WORK INSTRUCTIONS >> Wherever a line below holds the word "nanosecond", copy that line.

RAW DATA section start

-- ==== Sys2Proof/Machine/Tick.lean ====
section
/-!
DEFINITION. What one cycle of GCLK, 1 ns, does whatever is commanded (log 1): the GTC and its slewing (R27,
R28), the AON time count (R382), the regulators' tokens (R212), one round of the subchannels' schedulers with what the
fabric ports then pass (R211, R213), and the monitors' cycle and HELD counts (R452, R454). FCLK runs at 2 GHz, so a tick is two of its cycles (R22).
-/

namespace Sys2Proof.Machine

open Sys2Proof

/-- R27, R28: one GCLK cycle. An adjusted cycle advances the GTC by 0 or 2, one in every 1,000 at most. -/
def gtcTick (s : State) : State :=
  if !gtcRuns s then s
  else if s.clk.corr != 0 && decide (999 ≤ s.clk.sinceAdj) then
    let up := decide (0 < s.clk.corr)
    bumpRc .gtcAdjCount 0 31 0 1
      { s with clk := { s.clk with
          gtc := s.clk.gtc + (if up then 2 else 0)
          corr := if up then s.clk.corr - 1 else s.clk.corr + 1
          sinceAdj := 0 } }
  else { s with clk := { s.clk with gtc := s.clk.gtc + 1, sinceAdj := s.clk.sinceAdj + 1 } }

/-- R382: the AON time count. -/
def aonTick (s : State) : State :=
  if s.pwr.aon then { s with pwr := { s.pwr with aonTime := s.pwr.aonTime + 1 } } else s

/-- R212: a regulator fills at RATE (64 MB/s units, so 64 bytes each µs) up to BURST. -/
def refill (n : Nat) (s : State) : State :=
  if fld s .dramRegCfg 30 29 n = 0 then s
  else
    let r := fld s .dramRegRate 13 0 n * 64
    let gain := r * s.clk.gtc / 1000 - r * (s.clk.gtc - 1) / 1000
    let top := fld s .dramRegCfg 15 0 n * 1024
    { s with dram := { s.dram with tokens := SMap.upd s.dram.tokens 0 n (fun x => min top (x + gain)) } }

/-- R453, R454: a held write as a filter sees it. -/
def heldReqOf (s : State) (h : HeldReq) : List PReq :=
  match h with
  | .cxl r g p _ => [writeReqOf (16 * r.port + r.ld) g p.line]
  | .vrmp q _ op _ _ _ _ =>
    (match op with
      | .log (.write g ps) => (ps.take 1).map (fun p => writeReqOf (engineOf s q) g p.line)
      | .fadd g o _ => [writeReqOf (engineOf s q) g (o / 64)]
      | .cas g o _ _ => [writeReqOf (engineOf s q) g (o / 64)]
      | _ => [])
  | .mgmt _ => []

/-- R452, R454: two FCLK cycles of an enabled unit. -/
def unitTick (u : Nat) (s : State) : State :=
  if fld s .perfCtl 31 31 u = 0 then s
  else
    let p := SMap.get s.perf {} u
    let s1 := { s with perf := SMap.set s.perf {} u { p with cycle := min (2 ^ 64 - 1) (p.cycle + 2) } }
    let rs := s.seqr.held.flatMap (heldReqOf s)
    forEach (List.range 8) (fun c t =>
      if fld t .perfSel 7 0 u c = 0x0B && rs.any (fun r => fld t .perfSel 31 31 u c = 1 || perfMatch t u r) then
        bumpPerf u c 2 t
      else t) s1

/-- R211, R213: each subchannel issues a request, and what waits at the fabric ports is passed on; when something passes,
the queued accesses try again. -/
def channelTick (s : State) : State :=
  let s1 := schedule s
  let s2 := passAll s1
  if s2.dram.subs = s1.dram.subs then s2 else runQueue s2

/-- One nanosecond. -/
def tick (s : State) : State :=
  let s1 := aonTick (gtcTick s)
  let s2 := if gtcRuns s then channelTick (forEach (List.range 48) refill s1) else s1
  settle (if perfInUse s2 then forEach (List.range 24) unitTick s2 else s2)

end Sys2Proof.Machine
end

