-- ==== Sys2Proof/Certificates/Slice0/Obligations.lean ====
section
/-!
DEFINITION. The statements for the provers. Each is a conjunction of clauses; `Does c s t` says that `c`
completes on `s` with the effect `t` (Sys2Proof/Safety.lean).
-/

open Sys2Proof Sys2Proof.Machine

/-- For every command c and state s, a step with c at the front of the queue is exec of c on s with the rest of
the queue; on an empty queue one nanosecond passes (the model's choice, log 1); a word that spells no
command leaves the queue alone. -/
def Obligations.StepRunsFront : Prop :=
  (∀ (c : Instr) (rest : List Instr) (s : State), step { s with pending := c :: rest } = exec c { s with pending := rest }) ∧
  (∀ (c : Instr) (s : State), step (s.push c) = exec c s) ∧
  (∀ s : State, s.pending = [] → step s = .next (tick s))

/-- Right after reset nothing waits, the GTC is 0, no rail is up, the node is in AON standby with no role and
the UTL DOWN, no event has occurred, and every stored register reads its reset value. -/
def Obligations.ResetState : Prop :=
  State.reset.pending = [] ∧ State.reset.clk.gtc = 0 ∧ State.reset.pwr.stage = 0 ∧ State.reset.pwr.state = .standby
    ∧ State.reset.pwr.en = 0 ∧ State.reset.pwr.ready = false ∧ State.reset.twin.role = .unset
    ∧ State.reset.twin.peerRole = .unset ∧ State.reset.twin.link = .down ∧ State.reset.can.sets = []
    ∧ State.reset.can.land = [] ∧ State.reset.tier.md.groves = [] ∧ State.reset.seqr.inputs = []
    ∧ State.reset.flt.src = [] ∧ State.reset.out = [] ∧
  (∀ (id : RegId) (i j : Nat), regWord State.reset id i j = (regDflt id).toNat)

/-- The collector holds no occurrence at reset. -/
def Obligations.ResetInv : Prop :=
  Inv State.reset

/-- An admitted MEM_RD becomes outstanding and takes the read path; a MEM_SPEC_RD answers nothing, stamps
nothing and changes no line; a MEM_INV that names a mapped line is answered with Cmp; an unsupported opcode
at a serving, unisolated port is refused with reason 8, as a read on Req and as a write on RwD; the watchdog
completes an outstanding CXL read with poison, sets WATCHDOG and raises event +3, and cuts a VRMP read. -/
def Obligations.CxlReads : Prop :=
  (∀ (s : State) (r : CxlReq) (chk : ArrayCheck) (g line : Nat), CxlIn s r → waitingReads s r.port < 256 →
      (checkReq s r false false).2 = .go g line →
      Does (.memRd r chk) s (startRead r g line chk (checkReq s r false false).1)) ∧
  (∀ (s : State) (r : CxlReq), CxlIn s r → waitingReads s r.port < 256 →
      ∃ t, Does (.memSpecRd r) s t ∧ t.out = s.out ∧ t.seqr = s.seqr ∧ t.host = s.host
        ∧ t.tier.t1 = s.tier.t1 ∧ t.tier.t2 = s.tier.t2 ∧ t.can.land = s.can.land) ∧
  (∀ (s : State) (r : CxlReq) (g line : Nat), CxlIn s r → waitingReads s r.port < 256 →
      (checkInv s r).2 = .go g line →
      Does (.memInv r) s
        (send (.cmp r.port r.ld r.tag (devLoad (checkInv s r).1 r.port (some g))) (checkInv s r).1)) ∧
  (∀ (s : State) (r : CxlReq), CxlIn s r → waitingReads s r.port < 256 → (portOf s r.port).isolated = false →
      serving s = true →
      Does (.unsupportedM2sOpcode r false) s (refuseCxl r 8 false ((dpaOf s r).getD r.hpa) none s)) ∧
  (∀ (s : State) (r : CxlReq), CxlIn s r → heldOf s r.port < 128 → (portOf s r.port).isolated = false →
      serving s = true →
      Does (.unsupportedM2sOpcode r true) s (refuseCxl r 8 true ((dpaOf s r).getD r.hpa) none s)) ∧
  (∀ (s : State) (id : Nat) (x : PendRead), s.seqr.reads.find? (fun r => r.id = id) = some x →
      Does (.readWatchdog id) s (portEvent x.req.port 3 (setBit .hostCause x.req.port 6
        (send (.memData x.req.port x.req.ld x.req.tag 0 true (devLoad s x.req.port (some x.grove)))
          { s with seqr := { s.seqr with reads := s.seqr.reads.filter (fun y => y.id ≠ id) } })))) ∧
  (∀ (s : State) (id : Nat) (j : ReadJob), s.seqr.reads.find? (fun r => r.id = id) = none →
      s.seqr.jobs.find? (fun x => x.id = id) = some j → Does (.readWatchdog id) s (finishJob j s))

/-- An admitted write whose mask names some byte is stamped as one input or held (MEM_WR enables every byte);
with no byte enabled it is completed at once and not stamped. GPF Phase 1 completes at once; Phase 2 waits
under its arrival stamp, completes once every write stamped before it is placed, and raises event +1 of its
port when it takes too long. -/
def Obligations.CxlWrites : Prop :=
  (∀ (s : State) (r : CxlReq) (data : LineData) (g line : Nat), CxlIn s r → heldOf s r.port < 128 →
      (checkReq s r true false).2 = .go g line →
      Does (.memWr r data false) s (admitCxl r g ⟨line, data, fullMask⟩ (checkReq s r true false).1)) ∧
  (∀ (s : State) (r : CxlReq) (data : LineData) (mask : Mask) (g line : Nat), CxlIn s r →
      heldOf s r.port < 128 → (checkReq s r true false).2 = .go g line → mask ≠ 0 →
      Does (.memWrPtl r data mask false) s (admitCxl r g ⟨line, data, mask⟩ (checkReq s r true false).1)) ∧
  (∀ (s : State) (r : CxlReq) (data : LineData) (g line : Nat), CxlIn s r →
      heldOf s r.port < 128 → (checkReq s r true false).2 = .go g line →
      Does (.memWrPtl r data 0 false) s
        (send (.cmp r.port r.ld r.tag (devLoad (checkReq s r true false).1 r.port (some g))) (checkReq s r true false).1)) ∧
  (∀ (s : State) (port : Nat), PortUp s port → Does (.gpfPhase1 port) s (send (.gpfDone port 1) s)) ∧
  (∀ (s : State) (port : Nat), PortUp s port → ∃ t, Does (.gpfPhase2 port) s t
      ∧ t.seqr.gpf = s.seqr.gpf ++ [(port, stampNow s (16 * port), 16 * port)] ∧ t.seqr.inputs = s.seqr.inputs) ∧
  (∀ (s : State) (port : Nat) (x : Nat × Nat × Nat), port < 16 → s.seqr.gpf.find? (fun y => y.1 = port) = some x →
      gpfCovered s x.2.1 x.2.2 = true → canAnswer s = true →
      Does (.gpfPhase2Complete port) s
        (send (.gpfDone port 2) { s with seqr := { s.seqr with gpf := s.seqr.gpf.erase x } })) ∧
  (∀ (s : State) (port : Nat), port < 16 → s.seqr.gpf.any (fun x => x.1 = port) = true →
      Does (.gpfPhase2Overtime port) s (portEvent port 1 s))

/-- What the link events of a host port and HOST_PORT_CMD do: a DOWN port trains to UP within its formed width
and the MAX_RATE of its group; a lane failure narrows or slows a port with its causes, DEGRADED and event
+2, or takes it DOWN; a hot reset and a link loss reset the LD configuration of the port; PME_Turn_Off is
accepted; ISOLATE, RELEASE, RETRAIN and LOG_CLEAR. -/
def Obligations.HostLinks : Prop :=
  (∀ (s : State) (port width rate : Nat), port < 16 → (portOf s port).formed = true → (portOf s port).link = .down →
      7 ≤ s.pwr.stage → s.pwr.stage ≤ 10 → s.pwr.stopped = false → width ≠ 0 → rate ≠ 0 →
      ∃ t, Does (.hostLinkUp port width rate) s t ∧ (portOf t port).link = .up
        ∧ (portOf t port).width = min width (portOf s port).maxWidth
        ∧ (portOf t port).rate = min rate (maxRate s port) ∧ (portOf t port).ide = 0) ∧
  (∀ (s : State) (port width rate : Nat), port < 16 → (portOf s port).link = .up → 0 < width → 0 < rate →
      width < (portOf s port).width → rate < (portOf s port).rate →
      Does (.hostLaneFailure port width rate) s
        (portEvent port 2 (setBit .hostCause port 1 (setBit .hostCause port 2
          (updPort port (fun y => { y with
            width := width, rate := rate, topWidth := max (portOf s port).topWidth width
            topRate := max (portOf s port).topRate rate
            degraded := decide (width < max (portOf s port).topWidth width)
              || decide (rate < max (portOf s port).topRate rate) }) s))))) ∧
  (∀ (s : State) (port rate : Nat), port < 16 → (portOf s port).link = .up →
      Does (.hostLaneFailure port 0 rate) s (hostDown port s)) ∧
  (∀ (s : State) (port : Nat), port < 16 → (portOf s port).link ≠ .down →
      Does (.hostLinkDown port) s (portReset port (portEvent port 2 (setBit .hostCause port 0
        (updPort port (fun x => { x with link := .down, rate := 0, width := 0, spdm := false }) s))))) ∧
  (∀ (s : State) (port : Nat), port < 16 → (portOf s port).link = .up → Does (.hotReset port) s (portReset port s)) ∧
  (∀ (s : State) (port : Nat), port < 16 → (portOf s port).link = .up →
      Does (.pmeTurnOff port) s (updPort port (fun x => { x with link := .l23 }) s)) ∧
  (∀ (s : State) (p : Path) (port : Nat), PortMgr s p port →
      Does (.isolate p port) s (updPort port (fun x => { x with isolated := true }) s)
      ∧ Does (.hostPortRelease p port) s (rejoin port (updPort port (fun x => { x with isolated := false }) s))
      ∧ Does (.logClear p port) s (updPort port (fun x => { x with log := [] }) s)) ∧
  (∀ (s : State) (p : Path) (port width rate : Nat), PortMgr s p port → (portOf s port).link = .up →
      width ≠ 0 → rate ≠ 0 → ∃ t, Does (.retrain p port width rate) s t
        ∧ (portOf t port).width = min width (portOf s port).maxWidth
        ∧ (portOf t port).rate = min rate (maxRate s port))

/-- A configuration request is served at READY and answered with CRS in stages 7 to 9; a decoder commits when
its DPA range meets no other committed decoder, and otherwise reports Error Not Committed; the GPF DVSEC
reports a Phase 2 duration of 2 µs; SPDM opens the session in which a key is loaded, Key Go puts IDE in
force, and an IDE failure zeroises the slots, sets Insecure and takes the link DOWN with event +3. -/
def Obligations.HostIde : Prop :=
  (∀ (s : State) (port ld addr : Nat), PortUp s port → (ldOf s port ld).present = true →
      ∃ v, Does (.configurationRequest port ld addr) s (useFree (send (.cfgCpl port ld false v) s))
        ∧ (addr = Config.gpfDvsec → v = 2)) ∧
  (∀ (s : State) (port ld addr : Nat), port < 16 → (portOf s port).link = .up → (ldOf s port ld).present = true →
      7 ≤ s.pwr.stage → s.pwr.stage ≤ 9 → Does (.configurationRequest port ld addr) s (send (.cfgCpl port ld true 0) s)) ∧
  (∀ (s : State) (port ld idx : Nat) (d : Decoder), PortUp s port → idx < 4 → (ldOf s port ld).present = true →
      SMap.find (ldOf s port ld).decs idx = none → d.ways ≠ 0 → d.gran ≠ 0 →
      (SMap.present (ldOf s port ld).decs).any (fun p => decide (p.1 ≠ idx) && decide (p.2.dpaBase < dpaEnd d)
        && decide (d.dpaBase < dpaEnd p.2)) = false →
      Does (.decoderCommit port ld idx d) s (updLd port ld (fun y => { y with
        decs := SMap.put y.decs idx (some d), decErr := y.decErr.filter (· ≠ idx) }) s)) ∧
  (∀ (s : State) (port ld idx : Nat) (d : Decoder), PortUp s port → idx < 4 → (ldOf s port ld).present = true →
      SMap.find (ldOf s port ld).decs idx = none →
      (SMap.present (ldOf s port ld).decs).any (fun p => decide (p.1 ≠ idx) && decide (p.2.dpaBase < dpaEnd d)
        && decide (d.dpaBase < dpaEnd p.2)) = true →
      Does (.decoderCommit port ld idx d) s (updLd port ld (fun y => { y with
        decs := SMap.del y.decs idx, decErr := insertNat idx y.decErr }) s)) ∧
  (∀ (s : State) (port : Nat), PortUp s port →
      Does (.spdmMessage port true) s (updPort port (fun x => { x with spdm := true }) s)) ∧
  (∀ (s : State) (port n : Nat) (key : BitVec 256), port < 16 → (portOf s port).link = .up →
      (portOf s port).spdm = true → ideSlot s port true = some n →
      Does (.ideKmKeyProg port true key) s (updPort port (fun x => { x with ideTx := true })
        (setSlot n { slotOf s n with
          state := .loaded, key := key.setWidth 512, oldKey := 0, ctr := 0, warn := false, usedEmpty := false } s))) ∧
  (∀ (s : State) (port : Nat) (c : Bool), port < 16 → (portOf s port).link = .up → (portOf s port).spdm = true →
      (portOf s port).ideRx = true → (portOf s port).ideTx = true →
      Does (.keyGo port c) s (updPort port (fun y => { y with ide := if c then 2 else 1 }) s)) ∧
  (∀ (s : State) (port : Nat), port < 16 → (portOf s port).link = .up → (portOf s port).ide = 1 →
      Does (.ideFail port) s (hostDown port (portEvent port 3 (setBit .hostCause port 3 (zeroIde port
        (updPort port (fun y => { y with ide := 3, ideRx := false, ideTx := false, ideErr := true })
          (send (.ideTerminated port) s)))))))
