-- ==== Sys2Proof/Laws/Exec.lean ====
section
/-!
SUPPORT. What `exec` answers for each command: its meaning. One rewrite per constructor, so that no proof
unfolds the dispatch.
-/

namespace Sys2Proof.Machine

open Sys2Proof
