-- ==== Sys2Proof/Laws/FrameShared.lean ====
section
/-!
SUPPORT. The frame of the block's operations, file by file: the operations of Ops to Access
leave the queue of waiting commands and the fuses alone. One lemma per operation and per meaning of a command.
-/

namespace Sys2Proof.Machine

open Sys2Proof

set_option maxRecDepth 20000

/-- What no command writes: the queue of waiting commands and the fuses. -/
def State.outer (s : State) : List Instr × Fuse := (s.pending, s.fuse)

@[simp] theorem outer_fold (s : State) : ((s.pending, s.fuse) : List Instr × Fuse) = s.outer := rfl

@[simp] theorem outer_mk (a b c d e f g h i j k l m n o p q r s t u v w x y) :
    (State.mk a b c d e f g h i j k l m n o p q r s t u v w x y).outer = (a, b) := rfl

@[simp] theorem outer_ite (c : Prop) [Decidable c] (a b : State) :
    (if c then a else b).outer = if c then a.outer else b.outer := apply_ite _ c a b

@[simp] theorem outer_forEach {α : Type} (l : List α) (g : α → State → State) (h : ∀ a t, (g a t).outer = t.outer)
    (s : State) : (forEach l g s).outer = s.outer := by
  unfold forEach
  induction l generalizing s with
  | nil => rfl
  | cons a l ih => rw [List.foldl, ih, h]

theorem outer_foldl {α β : Type} (f : State × β → α → State × β) (h : ∀ a x, (f a x).1.outer = a.1.outer) :
    ∀ (l : List α) (a : State × β), (l.foldl f a).1.outer = a.1.outer
  | [], _ => rfl
  | x :: l, a => by rw [List.foldl, outer_foldl f h l, h]

/-! ### Ops -/

@[simp] theorem outer_send (o : Out) (s : State) : (send o s).outer = s.outer := by unfold send; simp

@[simp] theorem outer_sendAll (os : List Out) (s : State) : (sendAll os s).outer = s.outer := by
  unfold sendAll
  simp

@[simp] theorem outer_bumpId (s : State) : (bumpId s).outer = s.outer := by unfold bumpId; simp
@[simp] theorem outer_useFree (s : State) : (useFree s).outer = s.outer := by unfold useFree; simp

@[simp] theorem outer_setRegWord (id : RegId) (i j : Nat) (v : Nat) (s : State) :
    (setRegWord id i j v s).outer = s.outer := by
  unfold setRegWord
  simp

@[simp] theorem outer_setFld (id : RegId) (i hi lo x : Nat) (s : State) :
    (setFld id i hi lo x s).outer = s.outer := by
  unfold setFld
  simp

@[simp] theorem outer_bumpRc (id : RegId) (i hi lo n : Nat) (s : State) :
    (bumpRc id i hi lo n s).outer = s.outer := by
  unfold bumpRc
  simp

@[simp] theorem outer_maxRc (id : RegId) (i hi lo n : Nat) (s : State) : (maxRc id i hi lo n s).outer = s.outer := by
  unfold maxRc
  simp

@[simp] theorem outer_setBit (id : RegId) (i n : Nat) (s : State) : (setBit id i n s).outer = s.outer := by
  unfold setBit
  simp

@[simp] theorem outer_raiseAt (e tgt : Nat) (s : State) : (raiseAt e tgt s).outer = s.outer := by
  unfold raiseAt
  simp

@[simp] theorem outer_raise (e : Nat) (s : State) : (raise e s).outer = s.outer := by unfold raise; simp

@[simp] theorem outer_raiseClearing (e : Nat) (s : State) : (raiseClearing e s).outer = s.outer := by
  unfold raiseClearing
  simp

@[simp] theorem outer_raiseOff (e : Nat) (s : State) : (raiseOff e s).outer = s.outer := by unfold raiseOff; simp

@[simp] theorem outer_onlyIf (b : Bool) (f : State → State) (s : State) (h1 : ∀ t, (f t).outer = t.outer) :
    (onlyIf b f s).outer = s.outer := by
  unfold onlyIf
  (try dsimp only)
  (repeat' split) <;> simp [*]

@[simp] theorem outer_accessEvent (write : Bool) (cause : Nat) (p : Path) (addr : Nat) (s : State) :
    (accessEvent write cause p addr s).outer = s.outer := by
  unfold accessEvent
  simp

@[simp] theorem outer_mailboxIrq (p : Path) (code : Nat) (s : State) : (mailboxIrq p code s).outer = s.outer := by
  unfold mailboxIrq
  (try dsimp only)
  (repeat' split) <;> simp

RAW DATA section end

RESPONSE TO THIS TASK >>
/-- One nanosecond. -/
the queue; on an empty queue one nanosecond passes (the model's choice, log 1); a word that spells no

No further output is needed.